= Golden Hat Foundation =

American autism advocacy organization

The Golden Hat Foundation is a nonprofit organisation founded by actress Kate Winslet and Margret Ericsdottir in 2010. The two met while Winslet was filming the documentary A Mother's Courage: Talking Back to Autism, which focused on Ericsdottir's son Keli Thorsteinsson, who is autistic and non-verbal. The organization centers on raising strengths-focused autism awareness and states that their mission is to "Change the way people on the autism spectrum are perceived, by shining a light on their abilities and emphasizing their great potential."

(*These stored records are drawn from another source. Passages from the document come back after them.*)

/-- Settles O32: the settings, the handle, the write. -/
theorem writeSettingsTransaction : Obligations.WriteSettingsTransaction := by
  refine ⟨refusesOtherLengths_code .wrCfg, fun f s =>
    ⟨fun illegal => ?_, fun legal hr => ?_, fun a ans rest legal hr hd ha => ?_⟩⟩
  · exact exec_transaction_of_illegal rfl (not_validCfg_iff.mpr illegal)
  · exact exec_transaction_of_not_ready rfl ((validCfg_iff s.params f).mpr legal) hr
  · exact (exec_transaction_answered (i := .wrCfg f) rfl ((validCfg_iff s.params f).mpr legal) hr hd ha :)

/-- Settles O33: the target index, the handle, the write. -/
theorem writeKeyThresholdTransaction : Obligations.WriteKeyThresholdTransaction := by
  refine ⟨refusesOtherLengths_code .wrThrKey, fun k v s =>
    ⟨fun beyond => ?_, fun legal hr => ?_, fun a ans rest legal hr hd ha => ?_⟩⟩
  · exact exec_transaction_of_illegal rfl (mt keyTargetLegal_iff.mp (not_le.mpr beyond))
  · exact exec_transaction_of_not_ready rfl (keyTargetLegal_iff.mpr legal) hr
  · exact (exec_transaction_answered (i := .wrThrKey k v) rfl (keyTargetLegal_iff.mpr legal) hr hd ha :)

/-- Settles O34: the handle, the write. -/
theorem writeSleepThresholdTransaction : Obligations.WriteSleepThresholdTransaction :=
  ⟨refusesOtherLengths_code .wrThrSlp, fun v _ =>
    ⟨fun hr => exec_transaction_of_not_ready rfl rfl hr,
      fun _ _ _ hr hd ha => (exec_transaction_answered (i := .wrThrSlp v) rfl rfl hr hd ha :)⟩⟩

/-- Settles O35: the handle, the read. -/
theorem readStatusTransaction : Obligations.ReadStatusTransaction :=
  ⟨refusesOtherLengths_code .rdStatus, fun _ =>
    ⟨fun hr => exec_transaction_of_not_ready rfl rfl hr,
      fun _ _ _ hr hd ha => (exec_transaction_answered (i := .rdStatus) rfl rfl hr hd ha :)⟩⟩

/-! ### Polls in a row -/

/-- A run goes on from the state its first step answers. -/
theorem run_succ_of_step {s t : State} (k : Nat) (h : step s = .next t) : core.run (k + 1) s = core.run k t := by
  have first : core.step s = .next t := h
  simp only [Host.Core.run, first]

/-- The state after one successful poll: a read of the six bytes recorded, the same bytes sent. -/
def State.polled (a : BusAddr) (st : Snapshot) (inputs : List HostInput) (rest : List TAns) (s : State) : State :=
  { s with
    hostInputs := inputs, answers := rest,
    events := s.events ++ [.read a s.params.regAddrSentinel 6 true st.bytes],
    responses := s.responses ++ [0x00#8 :: st.bytes] }

/-- One status read presented, with a usable handle and a successful answer ready, is one poll (R169). -/
theorem step_of_poll {s : State} {a : BusAddr} {st : Snapshot} {inputs : List HostInput} {rest : List TAns}
    (hp : s.pending = none) (hr : s.hstate = .ready) (hd : s.devAddr = some a)
    (hi : s.hostInputs = .command [0x53#8] :: inputs) (ha : s.answers = ⟨true, st⟩ :: rest) :
    step s = .next (s.polled a st inputs rest) := by
  rw [step_of_command hp hi (decodeInvertsEncode .rdStatus),
    exec_transaction_answered (s := s.setHostInputs inputs) rfl rfl hr hd ha, ← hp]
  rfl

/-- Settles O51, by induction on the snapshots: the first step is one poll, and it leaves a state in which the
remaining polls are presented and answered. -/
theorem pollsRelayEverySnapshot : Obligations.PollsRelayEverySnapshot := by
  intro snaps
  induction snaps with
  | nil =>
    intro s a inputs rest _ _ _ hi ha
    obtain rfl : s.hostInputs = inputs := hi
    obtain rfl : s.answers = rest := ha
    simp [Host.Core.run]
  | cons st snaps ih =>
    intro s a inputs rest hp hr hd hi ha
    have later := ih (s.polled a st (snaps.map (fun _ => .command [0x53#8]) ++ inputs)
      (snaps.map (fun st => ⟨true, st⟩) ++ rest)) a inputs rest hp hr hd rfl rfl
    refine (run_succ_of_step snaps.length (step_of_poll hp hr hd hi ha)).trans (later.trans ?_)
    simp [State.polled]

end Sys2Proof.Machine
end

section
/-! PROOFS of the exceptions family: when a command answers `PreconditionViolated`, what an error leaves unchanged, and
the blocks of one system. -/

namespace Sys2Proof.Machine

open Sys2Proof.Spec

/-! ### The packet of an answered request -/

/-- A successful answer is passed on as an `OK` response (R166 to R169). -/
theorem State.packetOf_of_ok {ans : TAns} (hok : ans.ok = true) (req : TReq) :
    ∃ payload, State.packetOf ans req = 0x00#8 :: payload := by
  cases req with
  | wr => exact ⟨[], if_pos hok⟩
  | rd => exact ⟨ans.data.bytes, if_pos hok⟩

/-- A failed answer is passed on as `TransportFailure` (R187). -/
theorem State.packetOf_of_failed {ans : TAns} (failed : ans.ok = false) (req : TReq) :
    State.packetOf ans req = [0x02#8] := by
  cases req <;> exact if_neg (by simp [failed])

/-- An answered request that is passed on as an error failed, and the error is `TransportFailure` (R187). -/
theorem State.failed_of_packetOf_eq_error {ans : TAns} {req : TReq} {e : Byte}
    (packet : State.packetOf ans req = [e]) (error : e ≠ 0x00#8) : ans.ok = false ∧ e = 0x02#8 := by
  cases hok : ans.ok with
  | true =>
    obtain ⟨payload, success⟩ := State.packetOf_of_ok hok req
    obtain ⟨rfl, -⟩ := List.cons_eq_cons.mp (packet.symm.trans success)
    exact absurd rfl error
  | false =>
    obtain ⟨rfl, -⟩ := List.cons_eq_cons.mp (packet.symm.trans (State.packetOf_of_failed hok req))
    exact ⟨rfl, rfl⟩

/-! ### `PreconditionViolated` -/

/-- A command whose condition in the list of R189 holds is answered `PreconditionViolated`, with no other effect. -/
theorem exec_of_preconditionBroken {i : Instr} {s : State} (broken : preconditionBroken s i) :
    exec i s = .next (s.raise .preconditionViolated) := by
  cases i with
  | init rsv1 a rsv2 tw tr =>
    obtain reserved | reserved | created := broken
    · exact exec_init_of_reserved (.inl reserved) a tw tr s
    · exact exec_init_of_reserved (.inr reserved) a tw tr s
    · exact exec_init_of_created created rsv1 a rsv2 tw tr
  | extract b sb n =>
    have outside : 7 < sb.toNat ∨ 8 < sb.toNat + n.toNat := broken
    exact exec_extract_of_illegal (by omega) s
  | encThrKey k v => exact exec_encThrKey_of_illegal (mt keyTargetLegal_iff.mp (not_le.mpr broken)) v s
  | decThr ib b1 b2h b2l =>
    have illegal : ¬ decThrLegal ib b2l = true := by
      rw [decThrLegal_eq, decide_eq_true_iff]
      exact not_and_or.mpr broken
    exact exec_decThr_of_illegal illegal b1 b2h s
  | packCfg f => exact exec_packCfg_of_invalid (not_validCfg_iff.mpr broken)
  | decSlt st ix => exact exec_decSlt_of_no_slider broken st s
  | decKey st ix => exact exec_decKey_of_no_key broken st s
  | decPos st ix => exact exec_decPos_of_no_slider broken st s
  | wrCfg f => exact exec_transaction_of_illegal rfl (not_validCfg_iff.mpr broken)
  | wrThrKey k v => exact exec_transaction_of_illegal rfl (mt keyTargetLegal_iff.mp (not_le.mpr broken))
  | encThrSlp | decCorr | decWrf | wrThrSlp | rdStatus => exact broken.elim

/-- An index from 1 to `n` is one more than an element of `Fin n`: the spec counts sliders and keys from 1. -/
theorem exists_fin_of_index {n : Nat} {ix : Byte} (named : ¬ (ix.toNat < 1 ∨ n < ix.toNat)) :
    ∃ i : Fin n, ix.toNat = i.val + 1 :=
  ⟨⟨ix.toNat - 1, by omega⟩, by simp only; omega⟩

/-- A pure command whose condition in the list of R189 does not hold is answered `OK` (R171). -/
theorem exec_pure_of_not_broken {i : Instr} {s : State} (hi : i.isPure = true) (kept : ¬ preconditionBroken s i) :
    ∃ payload, exec i s = .next (s.respondOk payload) := by
  cases i with
  | init | wrCfg | wrThrKey | wrThrSlp | rdStatus => cases hi
  | extract b sb n =>
    have inside : ¬ (7 < sb.toNat ∨ 8 < sb.toNat + n.toNat) := kept
    exact ⟨_, exec_extract_of_legal (by omega) (by omega) s⟩
  | encThrKey k v => exact ⟨_, exec_encThrKey_of_legal (keyTargetLegal_iff.mpr (not_lt.mp kept)) v s⟩
  | encThrSlp v => exact ⟨_, exec_encThrSlp v s⟩
  | decThr ib b1 b2h b2l =>
    have legal : decThrLegal ib b2l = true := by
      rw [decThrLegal_eq, decide_eq_true_iff]
      exact not_not.mp (mt not_and_or.mp kept)
    exact ⟨_, exec_decThr_of_legal legal b1 b2h s⟩
  | packCfg f => exact ⟨_, exec_packCfg_of_valid (not_not.mp (mt not_validCfg_iff.mp kept))⟩
  | decCorr st => exact ⟨_, exec_decCorr st s⟩
  | decWrf st => exact ⟨_, exec_decWrf st s⟩
  | decSlt st ix =>
    obtain ⟨i, named⟩ := exists_fin_of_index kept
    exact ⟨_, exec_decSlt_of_slider named st s⟩
  | decKey st ix =>
    obtain ⟨k, named⟩ := exists_fin_of_index kept
    exact ⟨_, exec_decKey_of_key named st s⟩
  | decPos st ix =>
    obtain ⟨i, named⟩ := exists_fin_of_index kept
    exact ⟨_, exec_decPos_of_slider named st s⟩

/-- The operands of a transaction command are legal when its condition in the list of R189 does not hold. -/
theorem wellFormed_of_not_broken {i : Instr} {s : State} (hi : i.isTransaction = true)
    (kept : ¬ preconditionBroken s i) : i.wellFormed s.params = true := by
  cases i with
  | wrCfg f => exact not_not.mp (mt not_validCfg_iff.mp kept)
  | wrThrKey k v => exact keyTargetLegal_iff.mpr (not_lt.mp kept)
  | wrThrSlp | rdStatus => rfl
  | _ => cases hi

/-- Making a request is never answered `PreconditionViolated`: it waits, or is answered `OK` or `TransportFailure`. -/
theorem transact_not_violated (req : TReq) (s : State) :
    (s.transact req).responses ≠ s.responses ++ [[0x03#8]] := by
  cases ha : s.answers with
  | nil => simp [State.transact_waiting req ha]
  | cons ans rest =>
    have packet : State.packetOf ans req ≠ [0x03#8] := fun violated =>
      absurd (State.failed_of_packetOf_eq_error violated (by decide)).2 (by decide)
    simp [State.transact_answered req ha, packet]

/-- An `INIT` whose condition in the list of R189 does not hold goes by the two capabilities (R165). -/
theorem exec_init_of_not_broken {rsv1 : BitVec 1} {a : BusAddr} {rsv2 : BitVec 6} {tw tr : Bool} {s : State}
    (kept : ¬ preconditionBroken s (.init rsv1 a rsv2 tw tr)) :
    exec (.init rsv1 a rsv2 tw tr) s = .next (if tr = false ∨ tw = false then (s.setHState .failed).send [0x01#8]
      else ((s.setDevAddr (some a)).setHState .ready).send [0x00#8]) := by
  obtain ⟨zero1, zero2, uninit⟩ := by simpa only [preconditionBroken, not_or, not_not] using kept
  subst zero1 zero2
  rw [exec_init_of_unreserved, if_neg (not_not.mpr uninit)]
  rfl

/-- A command whose condition in the list of R189 does not hold is not answered `PreconditionViolated`: a pure command
answers `OK`, a transaction `NoHandle` or what its request brings, an `INIT` goes by its capabilities. -/
theorem not_violated_of_not_broken {i : Instr} {s t : State} (kept : ¬ preconditionBroken s i)
    (h : exec i s = .next t) : t.responses ≠ s.responses ++ [[0x03#8]] := by
  rcases isPure_or_isTransaction_or_init i with hi | hi | ⟨rsv1, a, rsv2, tw, tr, rfl⟩
  · obtain ⟨payload, answered⟩ := exec_pure_of_not_broken hi kept
    cases h.symm.trans answered
    simp
  · have hw := wellFormed_of_not_broken hi kept
    by_cases hr : s.hstate = .ready
    · obtain ⟨req, hq⟩ := exists_requestOf s.params s.busAddr hi
      cases h.symm.trans (exec_transacts hq hw hr)
      exact transact_not_violated req s
    · cases h.symm.trans (exec_transaction_of_not_ready hi hw hr)
      simp
  · cases h.symm.trans (exec_init_of_not_broken kept)
    split <;> simp

/-- Settles O39: the condition of R189 decides, in both directions. -/
theorem preconditionViolatedExactly : Obligations.PreconditionViolatedExactly :=
  fun _ _ => ⟨exec_of_preconditionBroken, fun kept _ => not_violated_of_not_broken kept⟩

/-! ### Errors -/

/-- Settles O41, along the five things a command can do: a refusal changes only the response and is neither of the two
special errors, a failing `INIT` is `InvalidTransport`, and a request that brings an error was answered. -/
theorem errorsArePrecise : Obligations.ErrorsArePrecise := by
  intro i s t e h sent error
  cases exec_effect h with
  | answers payload =>
    obtain ⟨rfl, -⟩ : 0x00#8 = e ∧ payload = [] := by simpa using sent
    exact absurd rfl error
  | initSucceeds =>
    obtain rfl : 0x00#8 = e := by simpa using sent
    exact absurd rfl error
  | refuses c refusal =>
    obtain rfl : c = e := by simpa using sent
    have other : c ≠ 0x01#8 ∧ c ≠ 0x02#8 := by rcases refusal with rfl | rfl <;> decide
    exact ⟨fun invalid => absurd invalid other.1, fun failure => absurd failure other.2, fun _ _ => rfl⟩
  | initFails =>
    obtain rfl : 0x01#8 = e := by simpa using sent
    exact ⟨fun _ => rfl, fun failure => absurd failure (by decide), fun other => absurd rfl other⟩
  | transacts req =>
    cases ha : s.answers with
    | nil => simp [State.transact_waiting req ha] at sent
    | cons ans rest =>
      rw [State.transact_answered req ha] at sent ⊢
      obtain ⟨failed, rfl⟩ := State.failed_of_packetOf_eq_error (by simpa using sent) error
      exact ⟨fun invalid => absurd invalid (by decide), fun _ => ⟨_, ans, rest, failed, rfl, rfl⟩,
        fun _ other => absurd rfl other⟩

The organization takes its name from a poem written by Thorsteinsson, in which he described a magical golden hat that had the ability to speak for its protagonist, who was unable to speak. In 2011 the Golden Hat Foundation paired with the cosmetics company Lancôme to create a golden hat themed makeup collection, with the intent for part of the proceeds to benefit the organization.

==Documentary==
A Mother's Courage: Talking Back to Autism released in 2009 and centered upon Ericsdottir's attempts to find a way for her son Keli to communicate. The documentary was directed by Friðrik Þór Friðriksson and featured Winslet as the film's narrator. A Mother's Courage was met with positive reviews. The documentary introduced Ericsdottir and Winslet to one another, and Winslet came up with the idea of creating the Golden Hat Foundation after her daughter Mia asked Winslet about what it would be like to be unable to communicate with her mother.

==Book==
On March 27, 2012, Winslet and the Golden Hat Foundation published The Golden Hat: Talking Back to Autism through Simon & Schuster. The book compiled correspondence between Winslet and Ericsdottir, personal statements from various celebrities, and several contributions from Ericsdottir's son Keli. Publishers Weekly gave a positive review for The Golden Hat, praising it for its "warmth and sincerity".